- _WORK ITEM_:
How many lines in the records below contain the word "from"? Answer with the number only.
- - - - - - -
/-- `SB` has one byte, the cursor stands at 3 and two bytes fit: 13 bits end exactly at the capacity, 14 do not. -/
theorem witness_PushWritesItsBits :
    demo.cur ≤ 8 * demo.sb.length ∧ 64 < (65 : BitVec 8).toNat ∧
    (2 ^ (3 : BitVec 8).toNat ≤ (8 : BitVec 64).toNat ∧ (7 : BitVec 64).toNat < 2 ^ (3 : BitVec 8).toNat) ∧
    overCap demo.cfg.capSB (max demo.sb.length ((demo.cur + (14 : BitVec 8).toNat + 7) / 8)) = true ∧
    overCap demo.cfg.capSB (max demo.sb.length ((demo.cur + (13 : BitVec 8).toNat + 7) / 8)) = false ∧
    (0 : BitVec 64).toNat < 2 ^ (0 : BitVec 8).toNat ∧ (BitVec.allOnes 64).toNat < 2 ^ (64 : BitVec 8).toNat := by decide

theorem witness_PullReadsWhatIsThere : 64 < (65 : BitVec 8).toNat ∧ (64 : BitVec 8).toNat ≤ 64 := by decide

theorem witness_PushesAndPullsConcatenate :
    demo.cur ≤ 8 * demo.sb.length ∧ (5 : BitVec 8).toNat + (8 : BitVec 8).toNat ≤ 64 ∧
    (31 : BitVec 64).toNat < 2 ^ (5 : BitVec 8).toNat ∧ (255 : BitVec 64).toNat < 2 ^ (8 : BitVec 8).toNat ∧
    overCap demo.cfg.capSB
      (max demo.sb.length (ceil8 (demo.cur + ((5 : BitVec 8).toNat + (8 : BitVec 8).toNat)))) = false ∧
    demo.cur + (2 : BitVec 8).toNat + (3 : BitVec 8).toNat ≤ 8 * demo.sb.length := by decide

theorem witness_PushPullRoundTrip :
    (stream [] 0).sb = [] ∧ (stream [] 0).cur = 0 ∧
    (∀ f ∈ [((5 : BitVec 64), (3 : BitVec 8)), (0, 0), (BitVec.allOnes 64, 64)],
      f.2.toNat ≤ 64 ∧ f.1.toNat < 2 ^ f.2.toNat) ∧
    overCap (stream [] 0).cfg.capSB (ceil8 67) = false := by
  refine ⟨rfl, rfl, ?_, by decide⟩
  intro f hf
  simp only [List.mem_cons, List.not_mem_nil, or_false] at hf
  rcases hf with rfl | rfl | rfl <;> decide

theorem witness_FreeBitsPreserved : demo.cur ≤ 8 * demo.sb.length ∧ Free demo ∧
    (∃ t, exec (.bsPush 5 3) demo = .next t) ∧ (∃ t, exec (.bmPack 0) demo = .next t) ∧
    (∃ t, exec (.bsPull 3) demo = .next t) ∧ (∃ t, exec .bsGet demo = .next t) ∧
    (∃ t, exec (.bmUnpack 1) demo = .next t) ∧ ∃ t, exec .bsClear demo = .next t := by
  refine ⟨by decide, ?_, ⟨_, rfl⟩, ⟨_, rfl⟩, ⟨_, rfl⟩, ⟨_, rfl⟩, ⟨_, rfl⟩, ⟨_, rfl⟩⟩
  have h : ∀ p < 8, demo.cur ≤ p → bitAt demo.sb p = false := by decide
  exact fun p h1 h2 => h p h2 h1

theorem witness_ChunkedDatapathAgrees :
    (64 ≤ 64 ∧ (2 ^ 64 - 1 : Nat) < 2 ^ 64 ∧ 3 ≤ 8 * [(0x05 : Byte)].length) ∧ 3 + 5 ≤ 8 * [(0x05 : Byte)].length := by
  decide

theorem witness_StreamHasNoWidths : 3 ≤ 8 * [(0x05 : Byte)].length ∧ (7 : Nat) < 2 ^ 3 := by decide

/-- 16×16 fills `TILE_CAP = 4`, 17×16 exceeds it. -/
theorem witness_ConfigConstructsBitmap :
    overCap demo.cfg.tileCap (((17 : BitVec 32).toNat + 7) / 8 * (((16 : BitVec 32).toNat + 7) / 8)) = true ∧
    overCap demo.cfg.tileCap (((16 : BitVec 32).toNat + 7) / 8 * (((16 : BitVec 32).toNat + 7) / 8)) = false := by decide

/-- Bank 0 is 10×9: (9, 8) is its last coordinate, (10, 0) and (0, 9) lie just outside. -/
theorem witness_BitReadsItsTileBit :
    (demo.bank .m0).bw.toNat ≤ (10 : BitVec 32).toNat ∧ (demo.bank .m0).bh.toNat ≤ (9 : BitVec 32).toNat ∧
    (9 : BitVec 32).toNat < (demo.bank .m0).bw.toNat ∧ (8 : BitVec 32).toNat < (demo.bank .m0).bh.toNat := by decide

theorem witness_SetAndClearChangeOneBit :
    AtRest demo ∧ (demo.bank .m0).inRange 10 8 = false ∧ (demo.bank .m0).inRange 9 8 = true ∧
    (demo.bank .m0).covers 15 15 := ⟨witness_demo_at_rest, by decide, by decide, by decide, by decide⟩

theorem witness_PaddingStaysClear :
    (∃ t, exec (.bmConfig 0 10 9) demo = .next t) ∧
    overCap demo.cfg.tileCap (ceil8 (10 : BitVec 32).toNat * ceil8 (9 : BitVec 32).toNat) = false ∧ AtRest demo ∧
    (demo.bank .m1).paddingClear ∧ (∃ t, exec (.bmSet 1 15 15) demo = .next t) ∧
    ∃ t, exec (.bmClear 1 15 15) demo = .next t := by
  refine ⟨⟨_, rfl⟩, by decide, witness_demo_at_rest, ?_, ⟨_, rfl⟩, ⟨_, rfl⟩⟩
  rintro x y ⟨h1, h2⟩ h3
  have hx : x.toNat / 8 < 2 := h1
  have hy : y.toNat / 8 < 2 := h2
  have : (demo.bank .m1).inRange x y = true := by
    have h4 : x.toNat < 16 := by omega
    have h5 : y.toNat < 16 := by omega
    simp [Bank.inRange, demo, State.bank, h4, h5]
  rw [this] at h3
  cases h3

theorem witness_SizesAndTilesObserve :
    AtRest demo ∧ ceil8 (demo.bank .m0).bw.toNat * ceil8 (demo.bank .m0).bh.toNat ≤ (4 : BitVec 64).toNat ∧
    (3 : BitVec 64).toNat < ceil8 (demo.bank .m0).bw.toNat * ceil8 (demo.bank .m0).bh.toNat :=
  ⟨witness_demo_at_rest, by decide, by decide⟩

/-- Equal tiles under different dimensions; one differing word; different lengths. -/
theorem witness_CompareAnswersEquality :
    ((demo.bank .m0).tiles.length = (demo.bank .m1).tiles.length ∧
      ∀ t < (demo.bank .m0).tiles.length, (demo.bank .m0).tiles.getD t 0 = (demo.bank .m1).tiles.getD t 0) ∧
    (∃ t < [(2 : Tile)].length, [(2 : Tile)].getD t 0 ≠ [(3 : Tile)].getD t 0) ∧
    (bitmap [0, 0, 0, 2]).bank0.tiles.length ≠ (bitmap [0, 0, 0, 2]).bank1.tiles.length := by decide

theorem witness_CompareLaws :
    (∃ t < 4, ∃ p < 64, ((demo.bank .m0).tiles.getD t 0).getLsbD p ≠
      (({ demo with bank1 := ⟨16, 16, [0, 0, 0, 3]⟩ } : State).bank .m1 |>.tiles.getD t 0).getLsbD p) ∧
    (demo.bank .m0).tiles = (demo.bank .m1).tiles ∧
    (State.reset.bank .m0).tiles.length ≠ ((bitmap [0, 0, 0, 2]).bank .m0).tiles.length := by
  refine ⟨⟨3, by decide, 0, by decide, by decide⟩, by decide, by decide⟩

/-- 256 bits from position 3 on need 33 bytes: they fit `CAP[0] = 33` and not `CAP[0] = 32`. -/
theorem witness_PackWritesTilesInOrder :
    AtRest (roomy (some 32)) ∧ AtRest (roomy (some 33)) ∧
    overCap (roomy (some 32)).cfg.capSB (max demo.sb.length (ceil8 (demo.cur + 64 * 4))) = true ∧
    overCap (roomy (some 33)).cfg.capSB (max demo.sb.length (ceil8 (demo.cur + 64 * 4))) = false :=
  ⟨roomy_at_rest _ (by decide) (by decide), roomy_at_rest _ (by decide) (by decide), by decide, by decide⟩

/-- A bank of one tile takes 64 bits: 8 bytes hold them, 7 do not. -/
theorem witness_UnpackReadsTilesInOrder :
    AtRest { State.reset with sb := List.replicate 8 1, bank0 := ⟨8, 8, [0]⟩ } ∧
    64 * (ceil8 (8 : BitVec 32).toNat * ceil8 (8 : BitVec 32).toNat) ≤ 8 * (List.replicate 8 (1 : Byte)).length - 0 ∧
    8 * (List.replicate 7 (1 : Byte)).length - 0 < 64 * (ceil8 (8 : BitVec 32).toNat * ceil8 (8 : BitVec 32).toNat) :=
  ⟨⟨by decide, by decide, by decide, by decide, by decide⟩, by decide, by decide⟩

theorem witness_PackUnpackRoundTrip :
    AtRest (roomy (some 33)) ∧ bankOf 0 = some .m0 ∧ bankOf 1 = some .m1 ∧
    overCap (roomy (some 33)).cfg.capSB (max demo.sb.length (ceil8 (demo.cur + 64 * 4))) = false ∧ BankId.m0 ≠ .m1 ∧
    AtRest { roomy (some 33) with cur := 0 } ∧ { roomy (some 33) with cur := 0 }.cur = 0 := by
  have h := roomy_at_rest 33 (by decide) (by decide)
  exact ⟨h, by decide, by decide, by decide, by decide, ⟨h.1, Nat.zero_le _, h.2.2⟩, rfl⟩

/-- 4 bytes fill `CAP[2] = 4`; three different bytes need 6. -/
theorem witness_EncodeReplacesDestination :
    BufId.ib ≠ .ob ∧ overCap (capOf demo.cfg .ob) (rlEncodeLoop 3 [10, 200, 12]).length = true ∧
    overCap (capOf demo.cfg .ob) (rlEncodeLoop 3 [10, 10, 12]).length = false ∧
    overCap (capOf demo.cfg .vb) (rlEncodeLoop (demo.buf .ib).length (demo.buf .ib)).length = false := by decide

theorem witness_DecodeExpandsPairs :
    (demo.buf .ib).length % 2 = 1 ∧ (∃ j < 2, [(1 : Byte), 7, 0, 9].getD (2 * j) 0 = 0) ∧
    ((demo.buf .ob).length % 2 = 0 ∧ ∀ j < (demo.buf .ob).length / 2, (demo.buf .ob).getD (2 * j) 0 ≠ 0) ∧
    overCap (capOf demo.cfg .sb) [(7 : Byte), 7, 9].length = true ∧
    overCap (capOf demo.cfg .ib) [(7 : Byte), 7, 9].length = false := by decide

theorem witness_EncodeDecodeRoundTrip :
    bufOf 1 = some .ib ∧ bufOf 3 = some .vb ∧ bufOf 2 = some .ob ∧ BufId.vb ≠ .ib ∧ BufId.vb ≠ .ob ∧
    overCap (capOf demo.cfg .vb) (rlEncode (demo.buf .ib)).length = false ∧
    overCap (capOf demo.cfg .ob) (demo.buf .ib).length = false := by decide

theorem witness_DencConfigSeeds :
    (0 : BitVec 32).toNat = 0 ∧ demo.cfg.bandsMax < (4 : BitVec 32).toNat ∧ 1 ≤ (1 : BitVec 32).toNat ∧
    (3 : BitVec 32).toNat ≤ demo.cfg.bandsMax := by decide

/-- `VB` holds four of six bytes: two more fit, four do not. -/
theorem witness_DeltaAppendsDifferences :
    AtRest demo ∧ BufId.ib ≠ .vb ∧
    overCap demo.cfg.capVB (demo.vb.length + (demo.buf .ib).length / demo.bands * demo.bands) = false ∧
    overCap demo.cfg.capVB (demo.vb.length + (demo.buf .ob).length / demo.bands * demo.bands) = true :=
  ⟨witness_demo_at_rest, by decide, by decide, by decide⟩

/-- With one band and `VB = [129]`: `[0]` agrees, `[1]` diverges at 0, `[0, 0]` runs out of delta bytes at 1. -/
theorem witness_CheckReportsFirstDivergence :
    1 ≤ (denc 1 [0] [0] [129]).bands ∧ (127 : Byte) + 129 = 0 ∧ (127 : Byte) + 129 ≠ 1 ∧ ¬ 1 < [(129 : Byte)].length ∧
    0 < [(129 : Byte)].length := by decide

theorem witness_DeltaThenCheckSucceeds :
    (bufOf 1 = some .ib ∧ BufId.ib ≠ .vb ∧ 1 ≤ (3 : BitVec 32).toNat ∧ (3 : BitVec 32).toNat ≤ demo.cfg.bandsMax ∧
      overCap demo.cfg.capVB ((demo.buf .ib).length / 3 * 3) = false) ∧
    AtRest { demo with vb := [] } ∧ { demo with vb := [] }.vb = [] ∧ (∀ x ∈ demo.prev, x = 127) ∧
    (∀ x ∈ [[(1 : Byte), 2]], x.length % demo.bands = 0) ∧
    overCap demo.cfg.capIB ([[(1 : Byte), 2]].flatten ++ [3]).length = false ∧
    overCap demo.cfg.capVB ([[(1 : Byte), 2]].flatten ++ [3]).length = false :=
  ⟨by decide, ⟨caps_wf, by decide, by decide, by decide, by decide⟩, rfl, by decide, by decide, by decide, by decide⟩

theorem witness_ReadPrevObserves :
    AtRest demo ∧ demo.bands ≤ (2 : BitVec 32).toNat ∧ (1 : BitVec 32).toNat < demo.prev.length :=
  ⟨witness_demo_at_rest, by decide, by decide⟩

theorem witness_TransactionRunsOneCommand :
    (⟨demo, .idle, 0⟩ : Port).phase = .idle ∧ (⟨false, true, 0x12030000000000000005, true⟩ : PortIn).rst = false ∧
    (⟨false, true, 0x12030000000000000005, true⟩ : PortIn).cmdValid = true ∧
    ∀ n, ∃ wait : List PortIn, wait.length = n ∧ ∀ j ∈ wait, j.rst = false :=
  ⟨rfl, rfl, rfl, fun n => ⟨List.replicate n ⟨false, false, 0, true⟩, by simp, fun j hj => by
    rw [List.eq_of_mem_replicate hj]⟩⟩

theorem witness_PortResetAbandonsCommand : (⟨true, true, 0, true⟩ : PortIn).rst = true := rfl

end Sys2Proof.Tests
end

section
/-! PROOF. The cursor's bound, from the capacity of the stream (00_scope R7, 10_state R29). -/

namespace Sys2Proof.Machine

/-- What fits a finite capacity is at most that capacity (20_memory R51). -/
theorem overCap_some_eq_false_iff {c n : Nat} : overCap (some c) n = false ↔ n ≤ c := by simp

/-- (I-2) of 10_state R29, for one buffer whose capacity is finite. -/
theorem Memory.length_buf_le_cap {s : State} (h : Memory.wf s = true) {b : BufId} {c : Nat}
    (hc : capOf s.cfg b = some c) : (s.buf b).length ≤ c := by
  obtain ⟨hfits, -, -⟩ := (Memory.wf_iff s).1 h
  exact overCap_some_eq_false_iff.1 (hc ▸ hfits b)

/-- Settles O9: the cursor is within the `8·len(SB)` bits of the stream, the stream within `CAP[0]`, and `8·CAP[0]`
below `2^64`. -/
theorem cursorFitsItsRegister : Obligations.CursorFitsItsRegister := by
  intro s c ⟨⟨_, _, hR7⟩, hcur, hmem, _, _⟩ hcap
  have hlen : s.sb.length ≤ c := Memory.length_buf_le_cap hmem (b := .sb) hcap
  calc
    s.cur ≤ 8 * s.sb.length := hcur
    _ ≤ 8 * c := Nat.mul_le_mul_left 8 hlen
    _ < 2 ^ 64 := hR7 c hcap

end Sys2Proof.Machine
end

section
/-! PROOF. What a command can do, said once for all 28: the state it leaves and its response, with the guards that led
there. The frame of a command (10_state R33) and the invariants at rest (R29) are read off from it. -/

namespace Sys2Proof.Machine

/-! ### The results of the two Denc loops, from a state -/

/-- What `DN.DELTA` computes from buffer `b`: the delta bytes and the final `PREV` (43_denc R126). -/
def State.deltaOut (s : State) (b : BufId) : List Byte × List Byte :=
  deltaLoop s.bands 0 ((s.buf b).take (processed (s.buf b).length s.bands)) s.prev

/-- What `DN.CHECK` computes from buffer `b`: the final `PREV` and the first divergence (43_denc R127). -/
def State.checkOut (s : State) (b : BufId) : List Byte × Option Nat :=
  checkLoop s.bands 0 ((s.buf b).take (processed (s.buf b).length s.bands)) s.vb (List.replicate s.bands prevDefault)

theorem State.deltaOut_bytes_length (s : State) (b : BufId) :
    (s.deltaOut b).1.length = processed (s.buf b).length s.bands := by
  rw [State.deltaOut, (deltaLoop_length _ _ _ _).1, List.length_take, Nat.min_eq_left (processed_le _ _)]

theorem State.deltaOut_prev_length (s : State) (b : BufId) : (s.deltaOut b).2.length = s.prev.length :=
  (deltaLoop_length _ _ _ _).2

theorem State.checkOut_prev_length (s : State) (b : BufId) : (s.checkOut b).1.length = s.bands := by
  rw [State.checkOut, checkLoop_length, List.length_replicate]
- - - - - - -
- _ANSWER TO THE PROBLEM_:
6